I hope you are all as excited as I am to get the Maryland Spark meetup back into action for 2018! To kick off the year, we have put together an outstanding evening of networking and hands on, code-heavy talks! The sessions and expert speakers have been selected to provide you a no fluff evening of actionable information. This is a privately funded event focused on delivering quality technical information so ABSOLUTELY NO RECRUITERS.
Databricks, the principal company behind Spark, will present and demonstrate the new and exciting features for the upcoming Spark 2.3 release. GridGain will present and demonstrate how to increase the scale and speed of Spark with the integration of Apache Ignite. Please also note the venue change back to the Arundel Hotel. I can’t wait to see everyone for an awesome evening!
5:00 – 6:00 – Networking, Happy Hour, and Refreshments
6:00 – 7:00 – Databricks presents upcoming features in Apache Spark 2.3
7:00 – 8:00 – GridGain presents Apache Ignite for streaming analytics Talks and Demonstrations:
Databricks Delta and new features in Apache Spark 2.3
This talk presents new and upcoming features in Apache Spark 2.3 and Databricks. Come learn about new Structured Streaming features like stream-to-stream joins, low-latency continuous processing, as well as updates to the SQL Cost Based optimizer, and support for ML Pipeline scoring.

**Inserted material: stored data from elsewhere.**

/-! ### raise -/

@[simp] theorem State.raise_pending (e : Event) : (s.raise e).pending = s.pending := rfl
@[simp] theorem State.raise_patches (e : Event) : (s.raise e).patches = s.patches := rfl
@[simp] theorem State.raise_order (e : Event) : (s.raise e).order = s.order := rfl
@[simp] theorem State.raise_changes (e : Event) : (s.raise e).changes = s.changes := rfl
@[simp] theorem State.raise_inMap (e : Event) : (s.raise e).inMap = s.inMap := rfl
@[simp] theorem State.raise_outMap (e : Event) : (s.raise e).outMap = s.outMap := rfl
@[simp] theorem State.raise_tickets (e : Event) : (s.raise e).tickets = s.tickets := rfl
@[simp] theorem State.raise_pcLocked (e : Event) : (s.raise e).pcLocked = s.pcLocked := rfl
@[simp] theorem State.raise_sxLocked (e : Event) : (s.raise e).sxLocked = s.sxLocked := rfl
@[simp] theorem State.raise_ports (e : Event) : (s.raise e).ports = s.ports := rfl
@[simp] theorem State.raise_mainLink (e : Event) : (s.raise e).mainLink = s.mainLink := rfl
@[simp] theorem State.raise_auxLink (e : Event) : (s.raise e).auxLink = s.auxLink := rfl
@[simp] theorem State.raise_lastServed (e : Event) : (s.raise e).lastServed = s.lastServed := rfl
@[simp] theorem State.raise_rights (e : Event) : (s.raise e).rights = s.rights := rfl
@[simp] theorem State.raise_auxAddress (e : Event) : (s.raise e).auxAddress = s.auxAddress := rfl
@[simp] theorem State.raise_spi (e : Event) : (s.raise e).spi = s.spi := rfl
@[simp] theorem State.raise_i2c (e : Event) : (s.raise e).i2c = s.i2c := rfl
@[simp] theorem State.raise_mainAlerts (e : Event) : (s.raise e).mainAlerts = s.mainAlerts := rfl
@[simp] theorem State.raise_auxAlerts (e : Event) : (s.raise e).auxAlerts = s.auxAlerts := rfl

/-! ### consume -/

@[simp] theorem State.consume_pending (e : Event) : (s.consume e).pending = s.pending := rfl
@[simp] theorem State.consume_patches (e : Event) : (s.consume e).patches = s.patches := rfl
@[simp] theorem State.consume_order (e : Event) : (s.consume e).order = s.order := rfl
@[simp] theorem State.consume_changes (e : Event) : (s.consume e).changes = s.changes := rfl
@[simp] theorem State.consume_inMap (e : Event) : (s.consume e).inMap = s.inMap := rfl
@[simp] theorem State.consume_outMap (e : Event) : (s.consume e).outMap = s.outMap := rfl
@[simp] theorem State.consume_tickets (e : Event) : (s.consume e).tickets = s.tickets := rfl
@[simp] theorem State.consume_pcLocked (e : Event) : (s.consume e).pcLocked = s.pcLocked := rfl
@[simp] theorem State.consume_sxLocked (e : Event) : (s.consume e).sxLocked = s.sxLocked := rfl
@[simp] theorem State.consume_ports (e : Event) : (s.consume e).ports = s.ports := rfl
@[simp] theorem State.consume_mainLink (e : Event) : (s.consume e).mainLink = s.mainLink := rfl
@[simp] theorem State.consume_auxLink (e : Event) : (s.consume e).auxLink = s.auxLink := rfl
@[simp] theorem State.consume_lastServed (e : Event) : (s.consume e).lastServed = s.lastServed := rfl
@[simp] theorem State.consume_rights (e : Event) : (s.consume e).rights = s.rights := rfl
@[simp] theorem State.consume_auxAddress (e : Event) : (s.consume e).auxAddress = s.auxAddress := rfl
@[simp] theorem State.consume_spi (e : Event) : (s.consume e).spi = s.spi := rfl
@[simp] theorem State.consume_i2c (e : Event) : (s.consume e).i2c = s.i2c := rfl
@[simp] theorem State.consume_mainAlerts (e : Event) : (s.consume e).mainAlerts = s.mainAlerts := rfl
@[simp] theorem State.consume_auxAlerts (e : Event) : (s.consume e).auxAlerts = s.auxAlerts := rfl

In the second half of the talk, we demonstrate Databricks Delta through notebooks. Delta adds transactional support and performance optimizations to the Databricks Runtime, which allows for faster, consistent, and reliable support for concurrent batch and streaming workloads in cloud data lakes.
Apache Spark and Apache Ignite: Make streaming analytics real with in-memory computing
Streaming analytics software, and Apache Spark in particular, has entered the spotlight as companies try to improve the customer experience and other business outcomes in real-time through automation. It's the arguably the biggest improvement any company can make to their business. It's done by intelligently processing data streams and identifying important events and acting on them in near real-time by kicking off a simple action or more sophisticated business process. One challenge is how to process all this data, which has grown 50x in the last decade alone, and do it in seconds not hours. Another is how to use new types of intelligence, from simple regressions to machine learning, to improve outcomes. The answer several early innovators have turned to is a combination of Apache Spark and Apache Ignite that combines in-memory computing with collocation of data and computations. In this talk we will drill down into several examples using Apache Spark and Apache Ignite. Learn how Apache Spark is integrated with Apache Ignite through standard Spark APIs, and how Spark benefits from processing data in-memory in Apache Ignite.
Specifically in this session we will demonstrate:
- how to use Ignite as an in-memory database for Spark applications
- how to perform streaming analytics by deploying Spark stream pipeline
- how to process data stored in Ignite with Spark RDDs and DataFrames
- how to speed up SQL queries by leveraging the Ignite SQL engine and indexing
Ameet Kini, PhD., is a Resident Solutions Architect at Databricks, where he is privileged to help Federal agencies adopt and succeed with Databricks and Spark. In recent roles, Ameet has worked as a researcher, developer, and architect building production big data applications in the geospatial and graph analysis domains, supporting agencies across the Federal government. He is an early adopter of Spark, having seen the pre-structured days of v0.6. Ameet received a Ph.D. in Computer Science from the University of Wisconsin-Madison in the area of large scale data management and a B.S. in Computer Science from UMBC.
Akmal Chaudhri, PhD., is GridGain’s Technology Evangelist. His role is to help build the global Apache Ignite community and raise awareness through presentations and technical writing. Akmal has over 25 years experience in IT and has previously held roles as a developer, consultant, product strategist and technical trainer. He has worked for several blue-chip companies such as Reuters and IBM, and also the Big Data startups Hortonworks (Hadoop) and DataStax (Cassandra NoSQL Database).